_WHAT THIS TASK INVOLVES_: Copy word for word the lines from the start of the records through the line that contains "theorem test_wf_jrZE8 : (Instr.jrZE8", both included.

_DATASET EXCERPTS_:
--------------------

-- ==== Sys2Proof/Tests/Slice0.lean ====
section
/-! SUPPORT. The model's own tests, and a witness for the hypotheses of each statement that has some. Expected results
come from the spec: the vectors of 95_test_vectors.md, the templates of 30_encoding.md rule R98, or a hand calculation
from the rule named. -/

open Sys2Proof Sys2Proof.Machine Sys2Proof.Claims

namespace Sys2Proof.Tests

/-! ## Helpers -/

/-- The start of the vectors of 95_test_vectors.md section 2: registers zero, PC = C000, everything else as after
reset. -/
def start : State :=
  { State.reset with a := 0, f := 0, b := 0, c := 0, d := 0, e := 0, h := 0, l := 0, sp := 0xFFFE, pc := 0xC000 }

/-- Store bytes in memory. -/
def put (s : State) (cells : List (Word × Byte)) : State :=
  { s with m := { s.m with mem := cells.foldl (fun m x => m.write x.1 x.2) s.m.mem } }

/-- The state after one step. -/
def stepped (s : State) : Option State :=
  match step s with
  | .next t => some t
  | _ => none

/-- One step from a state with those bytes in memory gives a next state that passes. -/
def after (s : State) (cells : List (Word × Byte)) (p : State → Bool) : Bool :=
  match stepped (put s cells) with
  | some t => p t
  | none => false

/-- The instruction a whole byte sequence decodes to. -/
def decoded (bs : List Byte) : Option Instr :=
  match decode bs with
  | .ok (i, []) => some i
  | _ => none

/-- Each byte sequence decodes to the instruction beside it. -/
abbrev DecodesTo (l : List (List Byte × Instr)) : Prop := l.all (fun x => decoded x.1 == some x.2) = true

/-! ## WellFormed: the ill-formed term of each check is refused, and a legal one accepted (30_encoding.md R91: an e8 is
-128..+127) -/

theorem test_wf_jrE8 : (Instr.jrE8 0x0080).wf = false ∧ (Instr.jrE8 0xFF80).wf = true := by decide
theorem test_wf_jrNZE8 : (Instr.jrNZE8 0x0100).wf = false ∧ (Instr.jrNZE8 0x007F).wf = true := by decide
theorem test_wf_jrZE8 : (Instr.jrZE8 0xFF7F).wf = false ∧ (Instr.jrZE8 0xFFFF).wf = true := by decide
theorem test_wf_jrNCE8 : (Instr.jrNCE8 0x00FF).wf = false ∧ (Instr.jrNCE8 0x0000).wf = true := by decide
theorem test_wf_jrCE8 : (Instr.jrCE8 0x8000).wf = false ∧ (Instr.jrCE8 0x0001).wf = true := by decide
theorem test_wf_addSPE8 : (Instr.addSPE8 0x0080).wf = false ∧ (Instr.addSPE8 0xFFFE).wf = true := by decide
theorem test_wf_ldHLSPE8 : (Instr.ldHLSPE8 0x7F80).wf = false ∧ (Instr.ldHLSPE8 0x0010).wf = true := by decide

/-! ## Decoding: a word of every row, its bits written out from the template of 30_encoding.md R98 and the field codes
of R84, with sample operand bytes -/

theorem test_decode_load8_1 : DecodesTo [
    ([0b000_0_0010], .ldAtBCA), ([0b000_1_0010], .ldAtDEA), ([0b00100010], .ldAtHLIncA),
    ([0b00110010], .ldAtHLDecA), ([0b00_000_110, 0xA5], .ldBN8 0xA5), ([0b00_001_110, 0xA5], .ldCN8 0xA5),
    ([0b00_010_110, 0xA5], .ldDN8 0xA5), ([0b00_011_110, 0xA5], .ldEN8 0xA5),
    ([0b00_100_110, 0xA5], .ldHN8 0xA5), ([0b00_101_110, 0xA5], .ldLN8 0xA5),
    ([0b00_111_110, 0xA5], .ldAN8 0xA5), ([0b00110110, 0xA5], .ldAtHLN8 0xA5), ([0b000_0_1010], .ldAAtBC),
    ([0b000_1_1010], .ldAAtDE), ([0b00101010], .ldAAtHLInc), ([0b00111010], .ldAAtHLDec),
    ([0b01_000_000], .ldBB), ([0b01_000_001], .ldBC), ([0b01_000_010], .ldBD), ([0b01_000_011], .ldBE),
    ([0b01_000_100], .ldBH), ([0b01_000_101], .ldBL), ([0b01_000_111], .ldBA), ([0b01_001_000], .ldCB),
    ([0b01_001_001], .ldCC), ([0b01_001_010], .ldCD), ([0b01_001_011], .ldCE), ([0b01_001_100], .ldCH),
    ([0b01_001_101], .ldCL), ([0b01_001_111], .ldCA), ([0b01_010_000], .ldDB), ([0b01_010_001], .ldDC),
    ([0b01_010_010], .ldDD), ([0b01_010_011], .ldDE), ([0b01_010_100], .ldDH), ([0b01_010_101], .ldDL),
    ([0b01_010_111], .ldDA), ([0b01_011_000], .ldEB), ([0b01_011_001], .ldEC), ([0b01_011_010], .ldED),
    ([0b01_011_011], .ldEE), ([0b01_011_100], .ldEH), ([0b01_011_101], .ldEL)] := by decide

theorem test_decode_load8_2 : DecodesTo [
    ([0b01_011_111], .ldEA), ([0b01_100_000], .ldHB), ([0b01_100_001], .ldHC), ([0b01_100_010], .ldHD),
    ([0b01_100_011], .ldHE), ([0b01_100_100], .ldHH), ([0b01_100_101], .ldHL), ([0b01_100_111], .ldHA),
    ([0b01_101_000], .ldLB), ([0b01_101_001], .ldLC), ([0b01_101_010], .ldLD), ([0b01_101_011], .ldLE),
    ([0b01_101_100], .ldLH), ([0b01_101_101], .ldLL), ([0b01_101_111], .ldLA), ([0b01_111_000], .ldAB),
    ([0b01_111_001], .ldAC), ([0b01_111_010], .ldAD), ([0b01_111_011], .ldAE), ([0b01_111_100], .ldAH),
    ([0b01_111_101], .ldAL), ([0b01_111_111], .ldAA), ([0b01_000_110], .ldBAtHL), ([0b01_001_110], .ldCAtHL),
    ([0b01_010_110], .ldDAtHL), ([0b01_011_110], .ldEAtHL), ([0b01_100_110], .ldHAtHL),
    ([0b01_101_110], .ldLAtHL), ([0b01_111_110], .ldAAtHL), ([0b01110_000], .ldAtHLB),
    ([0b01110_001], .ldAtHLC), ([0b01110_010], .ldAtHLD), ([0b01110_011], .ldAtHLE), ([0b01110_100], .ldAtHLH),
    ([0b01110_101], .ldAtHLL), ([0b01110_111], .ldAtHLA), ([0b11100000, 0xA5], .ldhAtN8A 0xA5),
    ([0b11100010], .ldhAtCA), ([0b11101010, 0x34, 0x12], .ldAtN16A 0x1234),
    ([0b11110000, 0xA5], .ldhAAtN8 0xA5), ([0b11110010], .ldhAAtC), ([0b11111010, 0x34, 0x12], .ldAAtN16 0x1234)] := by decide

theorem test_decode_load16 : DecodesTo [
    ([0b00_00_0001, 0x34, 0x12], .ldBCN16 0x1234), ([0b00_01_0001, 0x34, 0x12], .ldDEN16 0x1234),
    ([0b00_10_0001, 0x34, 0x12], .ldHLN16 0x1234), ([0b00_11_0001, 0x34, 0x12], .ldSPN16 0x1234),
    ([0b00001000, 0x34, 0x12], .ldAtN16SP 0x1234), ([0b11_00_0001], .popBC), ([0b11_01_0001], .popDE),
    ([0b11_10_0001], .popHL), ([0b11110001], .popAF), ([0b11_00_0101], .pushBC), ([0b11_01_0101], .pushDE),
    ([0b11_10_0101], .pushHL), ([0b11110101], .pushAF), ([0b11111000, 0x80], .ldHLSPE8 0xFF80),
    ([0b11111001], .ldSPHL)] := by decide

theorem test_decode_alu8_1 : DecodesTo [
    ([0b00_000_100], .incB), ([0b00_001_100], .incC), ([0b00_010_100], .incD), ([0b00_011_100], .incE),
    ([0b00_100_100], .incH), ([0b00_101_100], .incL), ([0b00_111_100], .incA), ([0b00110100], .incAtHL),
    ([0b00_000_101], .decB), ([0b00_001_101], .decC), ([0b00_010_101], .decD), ([0b00_011_101], .decE),
    ([0b00_100_101], .decH), ([0b00_101_101], .decL), ([0b00_111_101], .decA), ([0b00110101], .decAtHL),
    ([0b00100111], .daa), ([0b00101111], .cpl), ([0b00110111], .scf), ([0b00111111], .ccf),
    ([0b10000_000], .addAB), ([0b10000_001], .addAC), ([0b10000_010], .addAD), ([0b10000_011], .addAE),
    ([0b10000_100], .addAH), ([0b10000_101], .addAL), ([0b10000_111], .addAA), ([0b10000110], .addAAtHL),
    ([0b11000110, 0xA5], .addAN8 0xA5), ([0b10001_000], .adcAB), ([0b10001_001], .adcAC),
    ([0b10001_010], .adcAD), ([0b10001_011], .adcAE), ([0b10001_100], .adcAH), ([0b10001_101], .adcAL),
    ([0b10001_111], .adcAA), ([0b10001110], .adcAAtHL), ([0b11001110, 0xA5], .adcAN8 0xA5),
    ([0b10010_000], .subAB), ([0b10010_001], .subAC), ([0b10010_010], .subAD), ([0b10010_011], .subAE),
    ([0b10010_100], .subAH)] := by decide

theorem test_decode_alu8_2 : DecodesTo [
    ([0b10010_101], .subAL), ([0b10010_111], .subAA), ([0b10010110], .subAAtHL),
    ([0b11010110, 0xA5], .subAN8 0xA5), ([0b10011_000], .sbcAB), ([0b10011_001], .sbcAC),
    ([0b10011_010], .sbcAD), ([0b10011_011], .sbcAE), ([0b10011_100], .sbcAH), ([0b10011_101], .sbcAL),
    ([0b10011_111], .sbcAA), ([0b10011110], .sbcAAtHL), ([0b11011110, 0xA5], .sbcAN8 0xA5),
    ([0b10100_000], .andAB), ([0b10100_001], .andAC), ([0b10100_010], .andAD), ([0b10100_011], .andAE),
    ([0b10100_100], .andAH), ([0b10100_101], .andAL), ([0b10100_111], .andAA), ([0b10100110], .andAAtHL),
    ([0b11100110, 0xA5], .andAN8 0xA5), ([0b10101_000], .xorAB), ([0b10101_001], .xorAC),
    ([0b10101_010], .xorAD), ([0b10101_011], .xorAE), ([0b10101_100], .xorAH), ([0b10101_101], .xorAL),
    ([0b10101_111], .xorAA), ([0b10101110], .xorAAtHL), ([0b11101110, 0xA5], .xorAN8 0xA5),
    ([0b10110_000], .orAB), ([0b10110_001], .orAC), ([0b10110_010], .orAD), ([0b10110_011], .orAE),
    ([0b10110_100], .orAH), ([0b10110_101], .orAL), ([0b10110_111], .orAA), ([0b10110110], .orAAtHL),
    ([0b11110110, 0xA5], .orAN8 0xA5), ([0b10111_000], .cpAB), ([0b10111_001], .cpAC), ([0b10111_010], .cpAD)] := by decide

theorem test_decode_alu8_3 : DecodesTo [
    ([0b10111_011], .cpAE), ([0b10111_100], .cpAH), ([0b10111_101], .cpAL), ([0b10111_111], .cpAA),
    ([0b10111110], .cpAAtHL), ([0b11111110, 0xA5], .cpAN8 0xA5)] := by decide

--------------------

_SOLUTION FOR THIS TASK_:
-- ==== Sys2Proof/Tests/Slice0.lean ====
section
/-! SUPPORT. The model's own tests, and a witness for the hypotheses of each statement that has some. Expected results
come from the spec: the vectors of 95_test_vectors.md, the templates of 30_encoding.md rule R98, or a hand calculation
from the rule named. -/

open Sys2Proof Sys2Proof.Machine Sys2Proof.Claims

namespace Sys2Proof.Tests

/-! ## Helpers -/

/-- The start of the vectors of 95_test_vectors.md section 2: registers zero, PC = C000, everything else as after
reset. -/
def start : State :=
  { State.reset with a := 0, f := 0, b := 0, c := 0, d := 0, e := 0, h := 0, l := 0, sp := 0xFFFE, pc := 0xC000 }

/-- Store bytes in memory. -/
def put (s : State) (cells : List (Word × Byte)) : State :=
  { s with m := { s.m with mem := cells.foldl (fun m x => m.write x.1 x.2) s.m.mem } }

/-- The state after one step. -/
def stepped (s : State) : Option State :=
  match step s with
  | .next t => some t
  | _ => none

/-- One step from a state with those bytes in memory gives a next state that passes. -/
def after (s : State) (cells : List (Word × Byte)) (p : State → Bool) : Bool :=
  match stepped (put s cells) with
  | some t => p t
  | none => false

/-- The instruction a whole byte sequence decodes to. -/
def decoded (bs : List Byte) : Option Instr :=
  match decode bs with
  | .ok (i, []) => some i
  | _ => none

/-- Each byte sequence decodes to the instruction beside it. -/
abbrev DecodesTo (l : List (List Byte × Instr)) : Prop := l.all (fun x => decoded x.1 == some x.2) = true

/-! ## WellFormed: the ill-formed term of each check is refused, and a legal one accepted (30_encoding.md R91: an e8 is
-128..+127) -/

theorem test_wf_jrE8 : (Instr.jrE8 0x0080).wf = false ∧ (Instr.jrE8 0xFF80).wf = true := by decide
theorem test_wf_jrNZE8 : (Instr.jrNZE8 0x0100).wf = false ∧ (Instr.jrNZE8 0x007F).wf = true := by decide
theorem test_wf_jrZE8 : (Instr.jrZE8 0xFF7F).wf = false ∧ (Instr.jrZE8 0xFFFF).wf = true := by decide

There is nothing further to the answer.